PROBLEM DESCRIPTION: Reproduce every line in the material below that holds "copy".

+++ INPUT RECORDS +++

/-! ### The stored block at a settings load (R171) -/

/-- A block that passes gives back values within their ranges as they were stored. -/
theorem Stored.load_of_passes {b : Stored} (hp : b.passes = true) (hr : b.values.InRange) : b.load = b.values := by
  rw [Stored.load, if_pos hp, Settings.clamp_of_inRange hr]

theorem Stored.load_of_fails {b : Stored} (hp : b.passes = false) : b.load = defaultSettings := by
  simp [Stored.load, hp]

section

variable {s : State} {f : Frame}

/-- A whole pin reset leaves the working copy that the stored block gives, and SETTINGS_DEFAULTED alone pending where the
block fails its check. -/
theorem State.runs_wholePinReset (hs : s.hold = none) :
    ∃ t, s.runs [.pinReset, .resetnRise, .settingsLoadCompletion] = .next t
      ∧ t.settings = s.stored.load ∧ t.events.pending = (if s.stored.passes then 0 else 0x100) := by
  have hpin : exec .pinReset s = .next (s.inReset ⟨false, true, false, s.events.cause⟩) := by
    rw [exec_pinReset, State.conditions_of_none hs]
  exact ⟨_, (State.runs_cons hpin _).trans ((State.runs_resetnRise rfl rfl _).trans (State.runs_load rfl rfl)), rfl, rfl⟩

/-! ### The store (R170) -/

/-- The part while a store is in progress: the block holds the working copy and fails its check, and the port waits. -/
def State.storing (s : State) : State := { s with
  stored := ⟨s.settings, false⟩
  port := s.portAfter (.wait .store) }

theorem exec_storeSettings (ha : s.Accepts f 0) : exec (.storeSettings f) s = .next s.storing :=
  congrArg Host.Outcome.next (timed_of_accepts ha)

/-- The part once the cells have been read back: the block passes or fails as they held, and the verify indicator says it. -/
def State.verified (s : State) (held : Bool) : State := { s with
  stored := { s.stored with passes := held }
  port := { s.port with state := .ready [echoed 0x1B .ok, w16 held.toNat] } }

theorem exec_storeCompletion (held : Bool) (hs : s.hold = none) (hp : s.port.state = .wait .store) :
    exec (.storeCompletion held) s = .next (s.verified held) := by
  have hdue : (s.port.state == .wait .store) = true := beq_iff_eq.2 hp
  simp only [exec, execStoreCompletion, exec_of_not_held hs, State.whenDue, hdue, if_true, State.completeStore,
    State.answer_eq, resultWord_eq_echoed]
  rfl

/-- The verify indicator as a word: 1 where the block passes (R170). -/
theorem verifyWord_eq (held : Bool) : w16 held.toNat = if held then 1 else 0 := by cases held <;> rfl

/-! ### A store and a later reset -/

/-- After a completed store the reset gives back the working copy that was stored, or, where the cells did not hold, the
defaults. -/
theorem State.runs_store_reset (held : Bool) (ha : s.Accepts f 0) (hr : s.settings.InRange) :
    ∃ t, s.runs [.storeSettings f, .storeCompletion held, .pinReset, .resetnRise, .settingsLoadCompletion] = .next t
      ∧ t.settings = (if held then s.settings else defaultSettings)
      ∧ t.events.pending = (if held then 0 else 0x100) := by
  have hhold : s.hold = none := ha.1.1
  obtain ⟨t, ht, hloaded, hpending⟩ := State.runs_wholePinReset (s := s.storing.verified held) hhold
  refine ⟨t, ?_, ?_, hpending⟩
  · rw [State.runs_cons (exec_storeSettings ha), State.runs_cons (exec_storeCompletion (s := s.storing) held hhold rfl), ht]
  · cases held with
    | true => exact hloaded.trans (Stored.load_of_passes rfl hr)
    | false => exact hloaded.trans (Stored.load_of_fails rfl)

/-- A reset that meets a store in progress finds the block failing its check, so it loads the defaults. -/
theorem State.runs_store_interrupted (ha : s.Accepts f 0) :
    ∃ t, s.runs [.storeSettings f, .pinReset, .resetnRise, .settingsLoadCompletion] = .next t
      ∧ t.settings = defaultSettings ∧ t.events.pending = 0x100 := by
  have hhold : s.hold = none := ha.1.1
  obtain ⟨t, ht, hloaded, hpending⟩ := State.runs_wholePinReset (s := s.storing) hhold
  exact ⟨t, (State.runs_cons (exec_storeSettings ha) _).trans ht, hloaded.trans (Stored.load_of_fails rfl), hpending⟩

end

/-- Settles O51. -/
theorem storedSettingsComeBackAtAReset : Obligations.StoredSettingsComeBackAtAReset := by
  unfold Obligations.StoredSettingsComeBackAtAReset
  exact ⟨fun s f ha => State.leaves_of_portAfter (exec_storeSettings ha),
    fun s held hs hp => ⟨_, exec_storeCompletion held hs hp, verifyWord_eq held⟩,
    fun s => rfl,
    fun s f held ha hr => State.runs_store_reset held ha hr,
    fun s f ha => State.runs_store_interrupted ha⟩

end Sys2Proof.Machine
end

+++

ANSWER BELOW:
/-- A whole pin reset leaves the working copy that the stored block gives, and SETTINGS_DEFAULTED alone pending where the
/-- The part while a store is in progress: the block holds the working copy and fails its check, and the port waits. -/
/-- After a completed store the reset gives back the working copy that was stored, or, where the cells did not hold, the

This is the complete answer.